I am developing a program for computational material scientists:
Atomes can import large text files that contains atomic coordinates,
to do that I read the file as a whole using fread
,
then split the text buffer over the CPU cores using OpenMP.
Works wonder on Linux, and Windows, until someone came along with an issue I wasn't expecting. A file with mixed, and not regularly placed, EOL symbols (\n
and \r
).
I found a way to overcome the problem on Windows, and Windows only, and I would really appreciate your advise/comment on what I did to know if I used a proper correction.
Before that solution I tried to add option(s) to the fopen
function like -t
or -b
but it had no effect.
Finally I noticed that there was no problem if I change compilation options and use the fgets
function to read the data from the file, only in that case and for large files the treatment of the data is more complicated, so far I no way // using OpenMP, and takes more time.
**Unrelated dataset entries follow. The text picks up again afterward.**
-- ==== Sys2Proof/Machine/Nr.lean ====
section
/-! DEFINITION. What R164-R185 take from 38.211 and 38.212: CRCs, the scrambling sequence, constellations, segmentation and rate matching
of LDPC. The spec names these standards and does not quote them; the formulae are PRESUMED from them, and their large tables are opaque
(log entry 27). -/
namespace Sys2Proof.Machine

/-! ### CRCs (R182) -/

/-- A CRC: its length L and the terms of its generator below x^L. -/
structure CrcKind where
  len : Nat
  poly : Nat
deriving DecidableEq, Repr

def crc24a : CrcKind := ⟨24, 0x864CFB⟩
def crc24b : CrcKind := ⟨24, 0x800063⟩
def crc24c : CrcKind := ⟨24, 0xB2B117⟩
def crcSixteen : CrcKind := ⟨16, 0x1021⟩
def crcEleven : CrcKind := ⟨11, 0x621⟩
def crcSix : CrcKind := ⟨6, 0x21⟩

/-- A remainder after one more message bit, from a zero state. -/
def CrcKind.bit (c : CrcKind) (r : Nat) (b : Bool) : Nat :=
  let up := r * 2 % 2 ^ c.len
  if bitOf r (c.len - 1) != b then Nat.xor up c.poly else up

/-- The remainder of a chunk, first bit highest. -/
def CrcKind.chunk (c : CrcKind) (m : List Bool) : Nat := m.foldl c.bit 0

/-- A remainder followed by n zero bits: the product with the shift matrix of n (R182 step 3). -/
def CrcKind.shift (c : CrcKind) (n r : Nat) : Nat := (List.replicate n false).foldl c.bit r

/-- Chunks of n bits, in order. -/
def chunksOf {α : Type} (n : Nat) : Nat → List α → List (List α)
  | 0, _ => []
  | k + 1, l => l.take n :: chunksOf n k (l.drop n)

/-- Remainders of neighbouring runs of so many chunks joined pairwise. -/
def CrcKind.join (c : CrcKind) (run : Nat) : List Nat → List Nat
  | a :: b :: t => Nat.xor (c.shift (2048 * run) a) b :: c.join run t
  | l => l

/-- Levels of joins. -/
def CrcKind.levels (c : CrcKind) : Nat → Nat → List Nat → Nat
  | 0, _, l => l.headD 0
  | k + 1, run, l => c.levels k (2 * run) (c.join run l)

/-- The remainder of a message by R182's method: prefixed with zeros to chunks of 2 048 bits, whose remainders are joined pairwise. Zero
chunks ahead of the message, which change nothing, make the joined runs of a level equally long. -/
def CrcKind.rem (c : CrcKind) (m : List Bool) : Nat :=
  let chunks := ceilDiv m.length 2048
  let k := if chunks ≤ 1 then 0 else Nat.log2 (chunks - 1) + 1
  let all := List.replicate (2048 * 2 ^ k - m.length) false ++ m
  c.levels k 1 ((chunksOf 2048 (2 ^ k) all).map c.chunk)

/-- A number as n bits, highest first. -/
def bitsHigh (n v : Nat) : List Bool := (List.range n).map fun i => bitOf v (n - 1 - i)

/-- The number that bits spell, highest first. -/
def bitsValue (m : List Bool) : Nat := m.foldl (fun v b => 2 * v + bitNat b) 0

/-- A message with its CRC attached. -/
def CrcKind.attach (c : CrcKind) (m : List Bool) : List Bool := m ++ bitsHigh c.len (c.rem m)

/-- A message with its CRC checks. -/
def CrcKind.check (c : CrcKind) (m : List Bool) : Bool :=
  decide (c.len ≤ m.length) && c.rem (m.take (m.length - c.len)) == bitsValue (m.drop (m.length - c.len))

/-- Bits as bytes, the first bit in the bit of a byte that `place` gives it. -/
def bitsBytes (place : Nat → Nat) (m : List Bool) : List Byte :=
  (List.range (ceilDiv m.length 8)).map fun i =>
    BitVec.ofNat 8 (((m.drop (8 * i)).take 8).zipIdx.foldl (fun v p => v + bitNat p.1 * 2 ^ place p.2) 0)

/-- Bytes as bits, the first bit in bit 7 of a byte, as a MAC PDU has them. -/
def bytesBits (l : List Byte) : List Bool := l.flatMap fun b => bitsHigh 8 b.toNat

/-! ### Scrambling (R164, R185) -/

/-- One step of the two shift registers of the Gold sequence. -/
def goldStep (x : BitVec 31 × BitVec 31) : BitVec 31 × BitVec 31 :=
  let a := x.1.getLsbD 3 != x.1.getLsbD 0
  let b := ((x.2.getLsbD 3 != x.2.getLsbD 2) != x.2.getLsbD 1) != x.2.getLsbD 0
  ((x.1 >>> 1) ||| (if a then 1#31 <<< 30 else 0), (x.2 >>> 1) ||| (if b then 1#31 <<< 30 else 0))

/-- n steps. -/
def goldRun : Nat → BitVec 31 × BitVec 31 → BitVec 31 × BitVec 31
  | 0, x => x
  | n + 1, x => goldRun n (goldStep x)

/-- The next n bits of the sequence. -/
def goldBits : Nat → BitVec 31 × BitVec 31 → List Bool
  | 0, _ => []
  | n + 1, x => (x.1.getLsbD 0 != x.2.getLsbD 0) :: goldBits n (goldStep x)

/-- Bits first to first + n − 1 of the scrambling sequence with an initial state. -/
def scrambling (cInit : BitVec 31) (first n : Nat) : List Bool := goldBits n (goldRun (1600 + first) (1, cInit))

/-! ### Constellations (R159, R185) -/

/-- The level of an axis from its bits, in steps: the Gray code of 38.211. -/
def axisLevel : List Bool → Int
  | [] => 0
  | b :: bs => (if b then -1 else 1) * (((2 ^ bs.length : Nat) : Int) - axisLevel bs)

/-- Every q-th element from element k on. -/
def everyNth {α : Type} (q k : Nat) (l : List α) : List α := (l.zipIdx.filter fun p => p.2 % q == k).map (·.1)

/-- The symbol of q bits in steps of an axis: real from the even bits, imaginary from the odd ones; π/2-BPSK on the real axis after
de-rotation. -/
def symbolOf (bits : List Bool) : Int × Int :=
  if bits.length = 1 then (axisLevel bits, 0) else (axisLevel (everyNth 2 0 bits), axisLevel (everyNth 2 1 bits))

/-! ### Segmentation of LDPC (R165, R183) -/

/-- How a transport block is coded (38.212). -/
structure LdpcCode where
  bg1 : Bool
  z : Nat
  /-- Code blocks, information bits of each with its CRCs, and of each with filler bits. -/
  blocks : Nat
  kPrime : Nat
  k : Nat
  nCb : Nat
deriving DecidableEq, Repr

/-- Base graph 2 for a small block, or a low rate. -/
def usesBg1 (t : SchTx) : Bool :=
  !(decide (t.tbs.toNat ≤ 292) || (decide (t.tbs.toNat ≤ 3824) && decide (100 * t.rate ≤ 67 * 2048)) || decide (4 * t.rate ≤ 2048))

/-- The transport block's own CRC. -/
def tbCrc (bits : Nat) : CrcKind := if 3824 < bits then crc24a else crcSixteen

def ldpcCode (t : SchTx) : LdpcCode :=
  let a := t.tbs.toNat
  let b := a + (tbCrc a).len
  let bg1 := usesBg1 t
  let kcb := if bg1 then 8448 else 3840
  let c := if b ≤ kcb then 1 else ceilDiv b (kcb - 24)
  let kPrime := ceilDiv (if c = 1 then b else b + 24 * c) c
  let kb := if bg1 then 22 else if 640 < b then 10 else if 560 < b then 9 else if 192 < b then 8 else 6
  let z := (liftingSizes.filter fun z => decide (kPrime ≤ kb * z)).foldl min 384
  let n := (if bg1 then 66 else 50) * z
  { bg1 := bg1, z := z, blocks := c, kPrime := kPrime, k := (if bg1 then 22 else 10) * z
    nCb := if t.lbrm = 0 then n else min n (t.lbrm * 3 / (2 * c)) }

/-- The lifting-size set of Z. -/
def liftingSet (z : Nat) : Nat :=
  [2, 3, 5, 7, 9, 11, 13, 15].findIdx fun a => (List.range 8).any fun j => a * 2 ^ j == z

/-- Coded bits of each code block of a transport block. -/
def blockBits (t : SchTx) (c : LdpcCode) : List Nat :=
  let unit := t.layers * t.qBits
  let per := t.coded / unit
  (List.range c.blocks).map fun j => unit * (if j + per % c.blocks < c.blocks then per / c.blocks else ceilDiv per c.blocks)

/-! ### Rate matching of LDPC (R164, R185) -/

/-- A filler position of the circular buffer. -/
def LdpcCode.filler (c : LdpcCode) (p : Nat) : Bool := decide (c.kPrime - 2 * c.z ≤ p) && decide (p < c.k - 2 * c.z)

/-- k0 of a redundancy version. -/
def LdpcCode.start (c : LdpcCode) (rv : Fin 4) : Nat :=
  let num := if c.bg1 then [0, 17, 33, 56].getD rv.val 0 else [0, 13, 25, 43].getD rv.val 0
  num * c.nCb / ((if c.bg1 then 66 else 50) * c.z) * c.z

/-- The positions that bit selection visits in one round, from k0 on, without the fillers. -/
def LdpcCode.round (c : LdpcCode) (rv : Fin 4) : List Nat :=
  ((List.range c.nCb).map fun j => (c.start rv + j) % c.nCb).filter fun p => !c.filler p

/-- The circular-buffer position of each of e transmitted bits, in transmission order: the bit interleaver reads q rows column by
column. -/
def LdpcCode.positions (c : LdpcCode) (rv : Fin 4) (q e : Nat) : List Nat :=
  let r := c.round rv
  (List.range e).map fun k =>
    let i := k % q * (e / q) + k / q
    r.getD (if r.length = 0 then 0 else i % r.length) 0

end Sys2Proof.Machine
end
Here is the code I wrote to read the file:
int open_coord_file (gchar * filename)
{
int res;
#ifdef OPENMP
// In that case I read the file in a single buffer, then work on that buffer
struct stat status;
res = stat (filename, & status);
if (res == -1)
{
// Basic function to store information on the reading process
add_reader_info ("Error - cannot get file statistics !");
return 1;
}
int fsize = status.st_size;
#endif
coordf = fopen (filename, "r");
if (! coordf)
{
add_reader_info ("Error - cannot open coordinates file !");
return 1;
}
int i, j, k;
#ifdef OPENMP
gchar * coord_content = g_malloc0(fsize*sizeof*coord_content);
// Using fread to read the entire file
fread (coord_content, fsize, 1, coordf);
fclose (coordf);
int linecount = 0;
// Evaluating the number of lines in the file:
for (j=0; j<fsize; j++) if (coord_content[j] == '\n') linecount ++;
#ifdef G_OS_WIN32
// What happen in Windows is that some '\r' symbols were found
// and not on all lines, so I decided to check for \r symbols:
int neolr = 0;
for (j=0; j<fsize; j++) if (coord_content[j] == '\r') neolr ++;
// And mofidy the number of lines accordingly
linecount -= neolr;
#endif
coord_line = g_malloc0 (linecount*sizeof*coord_line);
coord_line[0] = & coord_content[0];
i = 1;
int nfsize = fsize;
#ifdef G_OS_WIN32
// Now deleting the corresponding EOL symbols in the text buffer
// This is only required for Windows, and I am not sure that it is
// the proper way to do thing, any though on the matter would be appreciated.
for (j=0; j<fsize; j++)
{
if (coord_content[j] == '\n')
{
coord_content[j] = '\0';
}
else if (coord_content[j] == '\r')
{
for (k=j; k<fsize-1; k++)
{
coord_content[k] = coord_content[k+1];
}
nfsize --;
}
}
#endif
// And referencing properly the lines to work on the buffer:
for (j=0; j<nfsize; j++)
{
if (coord_content[j] == '\0')
{
if (i < linecount)
{
coord_line[i] = & coord_content[j+1];
i++;
}
}
}
#else
// On the other side if turn down OpenMP, then I use the fgets function
// to read the data from the text file, then there no problem what so ever
// with the EOL symbols and everything work smoothly.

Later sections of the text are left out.